Bonus and incentive pay of more than $2 million


* Gary D. Black, Janus Capital Group chief executive officer $6,315,531


* Jonathan D. Coleman, Janus Capital Group EVP and Co-CIO $5,495,867


* R. Gibson Smith, Janus Capital Group EVP and co-CIO $5,373,195


* Mark A. Hellerstein, St. Mary Land and Exploration former president and CEO $3,885,668


* Ronald R. Snyder, Crocs president and CEO $3,200,000


* Gregory B. Maffei, Liberty Media president and CEO $2,650,000


* R. David Hoover, Ball Corp. chairman, president and CEO $2,577,197


* Larry A. Mizel, MDC Holdings chairman and CEO $2,000,000


* David D. Mandarich, MDC Holdings president and COO $2,000,000


* Leo Kiely, Molson Coors Brewing chief executive officer $2,000,000


Lots of options


Executives with option grants valued at $3 million or more


* Gregory B. Maffei, Liberty Media president and CEO $12,406,752


* Edward A. Mueller, Qwest chairman and CEO $8,602,400


* John C. Malone, Liberty Media chairman of the board (former principal executive officer) $4,623,470


* Richard C. Notebaert, Qwest former chairman and CEO $4,548,370


* Ronald R. Snyder , Crocs president and CEO $3,925,390


* Charles Y. Tanabe, Liberty Media executive vice president, secretary and general counsel $3,508,037


Cashing out


Executives who made more than $6 million from stock option profits


* Ronald R. Snyder , Crocs president and CEO $41,797,105


* Richard C. Notebaert, Qwest former chairman and CEO $22,201,901


* Shane O'Neill, Liberty Global senior vice president, chief strategy officer $8,741,843


* Larry A. Mizel , MDC Holdings chairman and CEO $7,530,255


* David D. Mandarich, MDC Holdings president and COO $7,229,901


* Larissa L. Herda, Time Warner Telecom chairman, president, and CEO $6,978,752


* Michael T. Fries, Liberty Global president and CEO $6,650,302


* F.H. Merelli, Cimarex Energy chairman, CEO and president $6,281,250


* David B. Christofferson, Venoco former CFO $6,186,271


Best-paid female executives


Their rank in relation to the Top 50


* 11. Larissa L. Herda, Time Warner Telecom chairman, president and CEO $12,689,918


* 58. Robin C. Beery, Janus Capital Group EVP and chief marketing officer $3,115,531


* 59. Dessa M. Bokides, ProLogis former CFO $3,056,009


* 71. Paula Kruger, Qwest executive vice president, mass markets group $2,510,176


* 79. Martha D. Rehm, Vail Resorts former executive vice president and general counsel $2,279,717


 


Glossary of terms


* Bonus: Bonuses used to be pretty simple - a cash
payment in addition to salary, almost always an award for the company's
prior-year performance. Now, companies also disclose "non-equity
incentive plan compensation." That is cash given to an executive if the
company uses a specific formula or measurable goal to arrive at the
amount given. If it's just a bonus for good performance, it's still
called a bonus.


* Stock options: Options allow the holder to buy a
share of stock for a specific price for a set period, often for 10
years. As the share price rises, the option is worth more.

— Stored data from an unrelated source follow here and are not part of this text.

/-- Causes of a trip (R178, R183). -/
inductive TripCause where
  | gridLoss | permitLoss | fire | openRequest | auxMismatch | restart
  deriving DecidableEq, Repr

/-! ### Records of the blocks -/

/-- One value per plant role. -/
structure RoleFlags where
  plant : Bool
  grid : Bool
  supp : Bool
  deriving DecidableEq, Repr

/-- One recorded rival per plant role (R193). -/
structure Rivals where
  plant : Option Nat
  grid : Option Nat
  supp : Option Nat
  deriving DecidableEq, Repr

/-- CFG (chapter 11). `reclaim` holds the roles of dropped ROLE_CLAIMs that are still to be handed over again, first dropped first
(R192). -/
structure Cfg where
  address : BitVec 5
  straps : RoleFlags
  image : List Byte
  loaded : Option Config
  valid : Bool
  yielded : RoleFlags
  roleYielded : Bool
  rivals : Rivals
  reclaim : List Role
  deriving DecidableEq, Repr

/-- Ticks and the ALERT output (R18, R196). -/
structure Indicator where
  tickTime : Nat
  ticks : Nat
  uptimeDue : Bool
  alert : Bool
  deriving DecidableEq, Repr

/-- The readings of one frame's field area (12.1). For the single-bit fields `true` is recessive (1); the sets hold the addresses
read dominant. -/
structure FieldReadings where
  presence : AddrSet
  closed : AddrSet
  permit : Bool
  hold : Bool
  gridPres : Bool
  degraded : Bool
  fire : Nat
  chg : Nat
  dis : Nat
  demand : Nat
  deriving DecidableEq, Repr

/-- A notice in the outbound queue (R51). -/
structure OutNotice where
  priority : Priority
  dest : Nat
  kind : Kind
  payload : List Byte
  owner : Owner
  mark : Mark
  deriving DecidableEq, Repr

/-- What the end of slot bit 6 has settled (R43, R44): the samples of slot bits 0 to 6, and the own notice that has won and left the
outbound queue. -/
structure Arbitration where
  seen : List Bool
  sent : Option OutNotice
  deriving DecidableEq, Repr

/-- LINK's lines, timers and frame (chapter 1). `echoWait` says that the latest own pulse met a high line and has not been recognized as
a fall (R14); `lateMute` that the latest own pulse of the frame met LSYNC already low, `mutePulse` that an earlier one of the frame did
(R13). `fixed` holds the contributions to the field area in progress whose bits have begun, each as it stood at its own start (R5, R19);
`slotRoom` says, for a notice of LENGTH 0, 1, …, whether the inbound queue had room at the start of its ACK bit, as far as these bits have
begun (R47). `arb` is the arbitration of the slot now running, once its slot bit 6 has ended. -/
structure Link where
  state : LinkState
  faultReason : Option FaultReason
  phase : Phase
  lsyncLow : Bool
  lsyncDriven : Bool
  pulse : Option Nat
  silence : Option Nat
  frameTimer : Option Nat
  frameTime : Option Nat
  lowTime : Option Nat
  missTimer : Option Nat
  lineStuck : Bool
  missTaken : Bool
  frameCounter : BitVec 32
  driveFaults : Nat
  droveDominant : Bool
  frameFaulted : Bool
  unechoed : Bool
  echoWait : Bool
  mutePulse : Bool
  lateMute : Bool
  fixed : List (Nat × Option Nat)
  fields : Option FieldReadings
  slotRoom : List Bool
  arb : Option Arbitration
  slotWon : Bool
  fieldDrive : List Bool
  slotDrive : List Bool
  deriving DecidableEq, Repr

/-- Previous readings kept for the filters (R31) with the counter value of their hand-over (R17). `true` is dominant. -/
structure PrevReadings where
  stage : FireStage
  gridPres : Bool
  degraded : Bool
  counter : BitVec 32
  deriving DecidableEq, Repr

/-- The received-field record (2.3). `permit` and `hold` are the wire's 0 (false) or 1 (true). -/
structure Rcv where
  presence : AddrSet
  closed : AddrSet
  permit : Bool
  hold : Bool
  chg : Nat
  dis : Nat
  demand : Nat
  stage : FireStage
  source : Nat
  gridPres : Bool
  degraded : Bool
  prev : Option PrevReadings
  deriving DecidableEq, Repr

/-- The membership monitor (2.4): counts by address, and STRANGER. -/
structure Monitor where
  present : List Nat
  absent : List Nat
  stranger : Bool
  deriving DecidableEq, Repr

/-- A notice in the inbound queue, with all its parts as sampled (R54). -/
structure InNotice where
  priority : Nat
  source : Nat
  dest : Nat
  kind : Nat
  payload : List Byte
  check : Nat
  deriving DecidableEq, Repr

/-- A snapshot readout in READING (3.7). -/
structure Readout where
  requester : Nat
  next : Nat
  deriving DecidableEq, Repr

/-- LINK's queues and flags (chapter 3). -/
structure Mail where
  outbound : List OutNotice
  inbound : List InNotice
  holdOff : Nat
  readout : Option Readout
  noticeUndelivered : Bool
  outboundDropped : Bool
  inboundOverrun : Bool
  deriving DecidableEq, Repr

/-- A scan in progress (R66): time since scan start, channels in use converted so far, raw codes by channel (R68). -/
structure Scan where
  time : Nat
  done : Nat
  raws : List Int
  deriving DecidableEq, Repr

/-- A temperature channel's sensor-fault items (4.4). -/
structure TempChan where
  faultCount : Nat
  lastGood : Option Int
  state : TempState
  deriving DecidableEq, Repr

/-- The rack summary (R75). -/
structure Summary where
  vmin : Int
  vmax : Int
  vsum : Int
  tmin : Int
  tmax : Int
  expired : Nat
  current : Int
  vbus : Int
  valid : Bool
  deriving DecidableEq, Repr

/-- A snapshot page (4.7). -/
structure Page where
  values : List Int
  number : BitVec 16
  deriving DecidableEq, Repr

/-- The result set of the latest completion (R74): the 26 values and the open-wire marks of CV0 to CV15. -/
structure ResultSet where
  values : List Int
  openMarks : List Bool
  deriving DecidableEq, Repr

/-- MEAS (chapter 4). `readOne` says that page 1 is the read page and page 0 the write page. -/
structure Meas where
  scanTimer : Option Nat
  scan : Option Scan
  temps : List TempChan
  sensorFault : Bool
  summary : Summary
  result : ResultSet
  page0 : Page
  page1 : Page
  readOne : Bool
  pageHold : Bool
  scanNumber : BitVec 16
  deriving DecidableEq, Repr

/-- A cell-group channel's items (5.2). -/
structure CellChan where
  cls : CellClass
  warnRun : Nat
  tripRun : Nat
  openRun : Nat
  exitCount : Nat
  lastSide : Side
  deriving DecidableEq, Repr

/-- CELL (chapter 5). `bleed` is the bleed set and the drivers BLD0 to BLD15. -/
structure Cell where
  chans : List CellChan
  overCount : Nat
  overcurrent : Bool
  balanceEnable : Bool
  bleed : List Bool
  deriving DecidableEq, Repr

/-- A charge and a discharge value. -/
structure Pair where
  chg : Nat
  dis : Nat
  deriving DecidableEq, Repr

/-- ALW (chapter 6). -/
structure Alw where
  active : Nat
  pendingProfile : Option Nat
  computed : Pair
  published : Pair
  limits : Pair
  duties : Pair
  deriving DecidableEq, Repr

/-- CONT (chapter 7). `auxAge` is the time since the filtered level of CONT_AUX was taken (R116); `closeExpired` says that the close timer
expired at this very instant and the rack has gone on from OPENING (R123). -/
structure Cont where
  state : ContState
  joinRequested : Bool
  closeTimer : Option Nat
  openTimer : Option Nat
  matchCount : Nat
  claimSeen : Option Nat
  claim : Nat
  auxClosed : Bool
  auxAge : Nat
  closeExpired : Bool
  isolateLevel : Bool
  isolateRead : Bool
  holdTicks : Option Nat
  lockout : Bool
  closeFail : Bool
  welded : Bool
  deriving DecidableEq, Repr

/-- THERM (8.1). -/
structure Therm where
  base : Nat
  published : Nat
  override : Bool
  fan : Nat
  damper : Bool
  deriving DecidableEq, Repr

/-- One chiller stage (R140). `onDone` and `offDone` say that the limit of that timer has been taken. -/
structure PlantStage where
  running : Bool
  onTime : Option Nat
  onDone : Bool
  offTime : Nat
  offDone : Bool
  deriving DecidableEq, Repr

/-- PLANT (8.2). `staggerDone` says that the limit of the stagger timer has been taken (R140). -/
structure Plant where
  stages : List PlantStage
  stagger : Option Nat
  staggerDone : Bool
  fadamp : Bool
  chFaults : Nat
  deriving DecidableEq, Repr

* Restricted stock: The stock is "restricted"
because the executives who receive it can't call their broker and sell
their shares immediately. Instead, either time must pass or the company
has to hit a certain goal.


In the past, most restricted stock was "time-based," meaning an
executive just had to keep working for one to five years to get the
shares. Now, more and more companies are issuing "performance-based"
shares, which require the company to hit certain financial targets, or
"market-based" shares, which require the company's stock price to
appreciate.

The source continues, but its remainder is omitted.